O TEMPO PERTENCE AOS DEUSES

"A fotografia é um pedaço de tempo que passou, mas que guarda a nossa marca, é um pedaço de nós. Ela é sempre um atestado de presença para quem a produziu e para quem aparece nela. Naquele pedaço de papel está gravada uma parcela da nossa vida.

O que somos, de onde viemos e para onde vamos – eis as questões maiores que a humanidade coloca desde sempre. A fotografia não responde a essas perguntas tão profundas, mas, passando do plano filosófico à vida cotidiana, ela nos dá pistas do que somos, ao mostrar o que fizemos, como indivíduos e como sociedades. Do álbum de família aos arquivos e coleções de grande porte, as fotografias descortinam, a quem sabe ver, o caminho percorrido pelas pessoas e pela sociedade.

Ao colecionar fotografias, estamos, portanto, conservando uma parte da vida que, só por ter virado foto, já é memória, saudade. Nas coleções está presente o testemunho do nosso pertencimento a uma família, a uma cidade, a uma época a uma determinada cultura. Não é um depoimento estático e acabado, como uma certidão de cartório, mas, sobretudo, uma fonte inesgotável de informação, porque o conteúdo de uma imagem depende da cultura de quem a ‘lê’, do momento e do contexto que ela é analisada. Enfim, a fotografia é um passaporte para conhecer, lembrar e sonhar.

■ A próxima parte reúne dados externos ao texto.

/-- MGMT_FINISH: the host signs the transcript; the session opens and closes the one before it. -/
def mgmtFinish (finish : List Byte) (b : Blk) : Blk :=
  match b.sec.challenge with
  | none => b
  | some (id, script, ss) =>
    let key := (b.hostKey (slice script 1604 (leAt script 1600 4))).getD []
    if leAt finish 0 4 ≠ id.toNat ∨ finish.length ≠ 4 + sigLen then b
    else if Config.mldsaVerify key (digestBytes (Config.sha3 script)) (finish.drop 4) = false then b.failHandshake 1
    else
      let t := digestBytes (Config.sha3 (script ++ finish))
      let b1 := b.closeSession 1
      let (c, b2) := b1.fresh
      let s : Session := { id := id, rxTop := 0, rxSeen := [], rxCount := 0, txCount := 0, lastDt := b.time.dt,
                           openDt := b.time.dt, keyIn := Config.kmac ss (labelH2D ++ t) 32,
                           keyOut := Config.kmac ss (labelD2H ++ t) 32, port := Config.freeNat c % 13 }
      (b2.onSec fun x => { x with session := some s, challenge := none, sent := [] }).ev srcMgmt 0x40 1 id

/-- Whether a sequence number may still be accepted (R420). -/
def Session.fresh (s : Session) (n : Nat) : Bool :=
  decide (BitVec.ofNat 64 n ∉ s.rxSeen) && (s.rxSeen.isEmpty || decide (s.rxTop.toNat ≤ n + 63))

/-- A sequence number accepted. -/
def Session.accept (s : Session) (n : Nat) (now : BitVec 64) : Session :=
  let top := max s.rxTop.toNat n
  { s with rxTop := BitVec.ofNat 64 top, rxCount := s.rxCount + 1, lastDt := now,
           rxSeen := (s.rxSeen.filter fun x => decide (top ≤ x.toNat + 63)) ++ [BitVec.ofNat 64 n] }

/-- SESSION_DATAGRAM: an authentic datagram delivers its message to MB10; any other is discarded and counted. -/
def sessionDatagram (d : List Byte) (b : Blk) : Blk :=
  let bad := b.onSec fun x => { x with badDatagrams := x.badDatagrams + 1 }
  match b.sec.session with
  | none => bad
  | some s =>
    let n := leAt d 8 8
    if d.length < 32 ∨ 4128 < d.length ∨ leAt d 0 4 ≠ 0x10 ∨ leAt d 4 4 ≠ s.id.toNat ∨ s.fresh n = false ∨ b.mgmtServes = false then bad
    else match Config.gcmOpen s.keyIn ([0, 0, 0, 0] ++ slice d 8 8) (d.take 16) (d.drop 16) with
      | none => bad
      | some msg =>
        let b1 := b.onSec fun x => { x with session := some (s.accept n b.time.dt) }
        b1.engineWrite (mbQueue 10 0) (wordsOf 1025 msg)

/-- SESSION_IDLE_CLOSE and SESSION_KEY_LIFE_CLOSE. -/
def sessionIdleClose (b : Blk) : Blk := b.closeSession 2
def sessionKeyLifeClose (b : Blk) : Blk := b.closeSession 3

/-! ### Meanings -/

def execKeyUpdate (r : Req) (s : State) : Res := .next (s.onBlk (keyUpdate r))
def execKeyUpdateCommitted (s : State) : Res := .next (s.onBlk keyUpdateCommitted)
def execKeyInfo (r : Req) (s : State) : Res := .next (s.onBlk (keyInfo r))
def execDebugAuth (r : Req) (s : State) : Res := .next (s.onBlk (debugAuth r))
def execDebugAccessExpiry (s : State) : Res := .next (s.onBlk debugAccessExpiry)
def execLifecycleSet (r : Req) (s : State) : Res := .next (s.onBlk (lifecycleSet r))
def execTamperGet (r : Req) (s : State) : Res := .next (s.onBlk (tamperGet r))
def execLockdownExit (r : Req) (s : State) : Res := .next (s.onBlk (lockdownExit r))
def execOwnerLock (r : Req) (s : State) : Res := .next (s.onBlk (ownerLock r))
def execGetIdentity (r : Req) (s : State) : Res := .next (s.onBlk (getIdentity r))
def execAttest (r : Req) (s : State) : Res := .next (s.onBlk (attest r))
def execTamperAlarm (code : Byte) (s : State) : Res := .next (s.onMem (tamperAlarm code))
def execCl1HoldExpiry (s : State) : Res := .next (s.onBlk cl1HoldExpiry)
def execEntropyFail (repetition proportion : Bool) (s : State) : Res := .next (s.onBlk (entropyFail repetition proportion))
def execEntropyRetest (ok : Bool) (s : State) : Res := .next (s.onBlk (entropyRetest ok))
def execCryHeadWrite (i : Initiator) (w : Word) (s : State) : Res := .next (s.onBlk (cryHeadWrite i w))
def execCryptoDescriptorDone (s : State) : Res := .next (s.onMem cryptoDescriptorDone)
def execMgmtHello (hello : List Byte) (s : State) : Res := .next (s.onBlk (mgmtHello hello))
def execMgmtFinish (finish : List Byte) (s : State) : Res := .next (s.onBlk (mgmtFinish finish))
def execSessionDatagram (d : List Byte) (s : State) : Res := .next (s.onBlk (sessionDatagram d))
def execSessionIdleClose (s : State) : Res := .next (s.onBlk sessionIdleClose)
def execSessionKeyLifeClose (s : State) : Res := .next (s.onBlk sessionKeyLifeClose)
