/-- INBOX_DISTRIBUTE (R45, R360): the safety inboxes and delivery areas of the enabled tasks, then the tenant inboxes. -/
def inboxDistribute (b : Blk) : BW :=
  if b.breath.running = false ∨ b.breath.phase ≠ 2 then (b, [])
  else
    let b1 := b.onBre fun r => { r with phase := 3 }
    let x : BW :=
      if b.dr.present ∧ b.safetyRuns then
        let d := b1.safetyDelivery
        let l := b.inbox .safety
        let st := b.dr.enabled.flatMap fun t =>
          bothCopies (drArea t) 0 drInboxB 0x10000 l ++ bothCopies (drArea t) drDelivA drDelivB 0x8000 d.1
        (if d.2.1 = 0 then d.2.2
          else (d.2.2.onDr fun x => { x with sticky := orBits x.sticky 0x20 }).dev 0 6 2 d.2.1, st)
      else (b1, [])
    let even := decide (b.breath.bn.toNat % 2 = 0)
    let tenants : List Store := (upTo 8).flatMap fun t =>
      let y := b.tn t
      if y.cfg.enabled ∧ y.state = .running then
        y.cfg.guestStores 64 (if even then y.cfg.inboxEven else y.cfg.inboxOdd).toNat ((b.inbox (.tenant t)).take y.cfg.inboxSize)
      else []
    (x.1, x.2 ++ tenants)

/-! ### Completion within a breath (R49, R50) -/

/-- BREATH_DONE_CALL (R49). -/
def breathDoneCall (t : Fin 8) (bn : BitVec 48) (b : Blk) : Blk :=
  let bit_ : Byte := BitVec.ofNat 8 (2 ^ t.val)
  if (b.tn t).state ≠ .running then b
  else if bn = b.breath.bn ∧ b.breath.open_ then b.onBre fun r => { r with doneT := r.doneT ||| bit_ }
  else if bn.toNat ≤ b.breath.bn.toNat then b.onBre fun r => { r with lateCalls := r.lateCalls ||| bit_ }
  else b

/-- CHANTER_STAGING_COMPLETE (R50). -/
def chanterStagingComplete (b : Blk) : Blk :=
  if b.breath.open_ then b.onBre fun r => { r with doneCh := true } else b

/-! ### The breath record (R58 to R60) -/

def Breath.recEn (r : Breath) : Bool := bit r.recCtrl 0
def Breath.recLevel1 (r : Breath) : Bool := bit r.recCtrl 1

/-- A section of the record's body. -/
def recSection (type prog : Nat) (l : List Byte) : List Byte := leBytes 2 type ++ leBytes 2 prog ++ leBytes 4 l.length ++ l

/-- Messages of a queue that were sequenced between the previous cut and this one. -/
def Blk.cutMsgs (b : Blk) (q : Fin 256) : List (Nat × Fin 256 × Msg) :=
  (b.queues.get q).msgs.filterMap fun m =>
    match m.seq with
    | some n => if b.breath.prevCut.toNat ≤ n.toNat ∧ n.toNat < b.breath.cutSeq.toNat then some (n.toNat, q, m) else none
    | none => none

/-- Messages in SEQ order. -/
def inSeqOrder (l : List (Nat × Fin 256 × Msg)) : List (Nat × Fin 256 × Msg) := l.foldl (fun acc x => insertHeld x acc) []

/-- Queues that a program consumes. -/
def Blk.inbound (b : Blk) (i : Initiator) : List (Fin 256) :=
  (upTo 256).filter fun q => (b.queues.get q).enabled && decide ((b.queues.get q).consumer = i.id)

/-- COMMANDS and DELIVERY of a cut, for a record of level 1. -/
def Blk.recordCut (b : Blk) : List Byte :=
  let reqs := inSeqOrder ((upTo 12).flatMap fun m => b.cutMsgs (mbQueue m 0))
  let cmds := reqs.flatMap fun x => leBytes 8 x.1 ++ [BitVec.ofNat 8 (x.2.1.val / 3), 0, 0, 0] ++ bytesOf x.2.2.words
  recSection 2 0xFF cmds ++ b.programs.flatMap fun i =>
    if b.gated i then
      recSection 4 i.id ((inSeqOrder ((b.inbound i).flatMap b.cutMsgs)).flatMap fun x => deliveryEntry x.2.1 x.2.2)
    else []

/-- A program's committed outputs: the shadow set of each staged channel, then the messages it will release. -/
def Blk.outputBody (b : Blk) (i : Initiator) : List Byte :=
  let chs := (upTo 40).filter fun c => decide ((b.ch c).owner = i) && (b.ch c).staged
  (chs.flatMap fun c =>
    let s := (b.ch c).shadow
    [BitVec.ofNat 8 c.val, 0, 0, 0] ++ bytesOf [s.cmd, s.pwm, s.ramp, s.slew])
    ++ (b.heldOf i.id).flatMap fun h => deliveryEntry h.2.1 { words := h.2.2, seq := none }

/-- Whether a program's breath is committed, and whether it overran. -/
def Blk.doneOf (b : Blk) : Initiator → Bool
  | .tenant t => b.breath.doneT.toNat.testBit t.val
  | .safety => b.breath.doneV
  | _ => false
def Blk.overOf (b : Blk) : Initiator → Bool
  | .tenant t => bit b.breath.outcome t.val
  | .safety => bit b.breath.outcome 16
  | _ => false

/-- The 72-byte OUTCOME entry of a program. -/
def Blk.outcomeEntry (b : Blk) (i : Initiator) : List Byte :=
  let out := if b.doneOf i then b.outputBody i else []
  [idByte i, BitVec.ofNat 8 (b2n (b.doneOf i) + 2 * b2n (b.overOf i) + 4 * b2n (b.originOf i) + 8 * b2n (b.freeMode (idByte i)))]
    ++ List.replicate 6 0 ++ digestBytes (Config.sha3 out)

/-- The joined body of the breath's record. `before` is the block at the deadline, from which the inboxes are read. -/
def Blk.recordBody (b before : Blk) : List Byte :=
  let ps := b.programs
  let full := b.breath.recLevel1
  recSection 1 0xFF (padTo 64 b.breath.header)
    ++ (if full then b.breath.recIn ++ ps.flatMap fun i => recSection 3 i.id (before.inbox i) else [])
    ++ (if full then ps.flatMap fun i => if b.doneOf i then recSection 5 i.id (b.outputBody i) else [] else [])
    ++ recSection 6 0xFF (ps.flatMap b.outcomeEntry)

/-- The datagrams of a record (R59): segments of at most 1,400 bytes. -/
def Blk.segments (b : Blk) (body : List Byte) : List (List Byte) :=
  let n := ceilDiv body.length 1400
  (List.range n).map fun j =>
    let part := slice body (1400 * j) 1400
    leBytes 2 1 ++ leBytes 2 j ++ leBytes 2 n ++ leBytes 2 part.length ++ leBytes 8 b.breath.bn.toNat ++ b.uidBytes ++ part

/-- The record of the breath queued from its commit deadline. -/
def Blk.queueRecord (b before : Blk) : Blk :=
  if b.breath.recEn then b.onBre fun r => { r with recQueue := r.recQueue ++ [(r.bn, b.segments (b.recordBody before))] } else b

/-- Records that are wholly queued by tick N+2 have left. -/
def Blk.sendRecords (b : Blk) : Blk :=
  b.onBre fun r =>
    let gone := r.recQueue.filter fun x => decide (x.1.toNat + 2 ≤ r.bn.toNat)
    { r with recQueue := r.recQueue.filter (fun x => decide (r.bn.toNat < x.1.toNat + 2)),
             recSent := r.recSent + BitVec.ofNat 32 gone.length,
             recOut := match gone.getLast? with | some x => x.2 | none => r.recOut }

/-- BREATH_RECORD_DROP (R58): the oldest record is not wholly queued in time. -/
def breathRecordDrop (b : Blk) : Blk :=
  match b.breath.recQueue with
  | [] => b
  | _ :: rest => b.onBre fun r =>
    { r with recQueue := rest, recDrop := satInc r.recDrop 0xFFFFFFFF, recDropNew := satInc r.recDropNew 0xFFFFFFFF }
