/-- R81 to R84: the log writer takes records from the front of the log queue, no more in one second of DT than `EVS_LOG_RATE`; each one written advances the ring, is the newest record of the log, and steps the chain. Stores of the log writer: only slots of the event log, of the pinned log and of the checkpoints change (R81 to R84). R85: when the seal period passes and the Husk gives keys, the seal is stored in the copy whose turn it is and recorded with its flags; while keys are unavailable or locked it is deferred and nothing is stored. Where a clause rests on the model's own choices and not on the spec, they are those of log entry 27. -/
def Obligations.LogWriterAndSeals : Prop :=
  (∀ s : State, Safety.runs .logWrite s fun t =>
    let n := min s.blk.logBudget s.blk.evs.logQ.length
    t.blk.evs.logQ = s.blk.evs.logQ.drop n ∧ t.blk.evs.logTotal = s.blk.evs.logTotal + n
    ∧ t.blk.evs.logWr % logSlots = (s.blk.evs.logWr + n) % logSlots
    ∧ t.blk.evs.chain = (s.blk.evs.logQ.take n).foldl (fun c r => chainStep c r.bytes) s.blk.evs.chain
    ∧ (∀ r : Rec, (s.blk.evs.logQ.take n).getLast? = some r → t.blk.evs.newestSeq = r.seq ∧ t.blk.evs.newestDt = r.p.dt)
    ∧ t.blk.evs.logThisSec = (if s.blk.second = s.blk.evs.logSecond then s.blk.evs.logThisSec else 0) + n
    ∧ t.blk.evs.logSecond = s.blk.second) ∧
  (∀ (s : State) (a : Nat), ¬ (0x0C000000 ≤ a ∧ a < 0x0C47C000) →
    Safety.runs .logWrite s fun t => Mem.read t.mem a = Mem.read s.mem a) ∧
  (∀ s : State,
    (s.blk.sec.husk = .available → Safety.runs .sealPeriodExpiry s fun t =>
      let flags := if s.blk.evs.sealDeferred then 9 else 1
      t.mem = Mem.stores s.mem [.put (sealBase + s.blk.evs.sealCount % 2 * sealCopy) (sealBytes s.mem s.blk flags)]
      ∧ t.blk.evs.sealDeferred = false ∧ t.blk.evs.sealCount = s.blk.evs.sealCount + 1 ∧ t.blk.evs.lastSealDt = s.blk.time.dt
      ∧ t.blk.evs.prevSeal = Config.sha3 (sealBytes s.mem s.blk flags)
      ∧ (Safety.room s.blk srcSeq → Safety.lastRecord t.blk = some (srcSeq, 0x32, 0, arg32 flags, hw))) ∧
    (s.blk.sec.husk ≠ .available → Safety.runs .sealPeriodExpiry s fun t =>
      t.mem = s.mem ∧ t.blk = { s.blk with evs := { s.blk.evs with sealDeferred := true } }))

E, de repente, essa viagem ficou vertiginosamente rápida, com a entrada em cena da imagem digital e de seus meios de produção, principalmente os telefones celulares. A cada ano serão bilhões de imagens que se suplantarão umas as outras quase que instantaneamente, não nos dando tempo de conhecer, com as lembranças sendo substituídas tão rapidamente por outras tão iguais que o sonho parece se esvair em uma embriaguez de estímulos tornados inócuos pela pasteurização da própria escala de produção.

O 'álbum de retratos' passou a ser virtual, permanentemente exposto e interativo. Com o advento do fotolog, não mudou apenas o suporte, mas também a função do 'retrato', a dimensão da lembrança. A velocidade da produção, exposição e consumo de imagens que engolem umas às outras cria um processo de colagem que, em lugar de alimentar a memória, apaga a lembrança.

O tempo sempre pertenceu aos deuses. A fotografia, ao reter o instante, surgiu como uma dádiva, um instrumento mágico da recuperação da coisa vivida. É uma afirmação da objetividade científica, quase como uma subversão no fluxo da existência. Na vertigem da substituição permanente de imagens que não chegam a se consubstanciar – nascem pixels já condenados a serem deletados, como borboletas informáticas – acabamos por não mais guardar o instante vivido. Ao produzirmos imagens aos bilhões e ao as descartamos aos bilhões, banalizamos a dádiva, e devolvemos esse pedaço de tempo aos deuses. E lá se foi um pedaço de nós."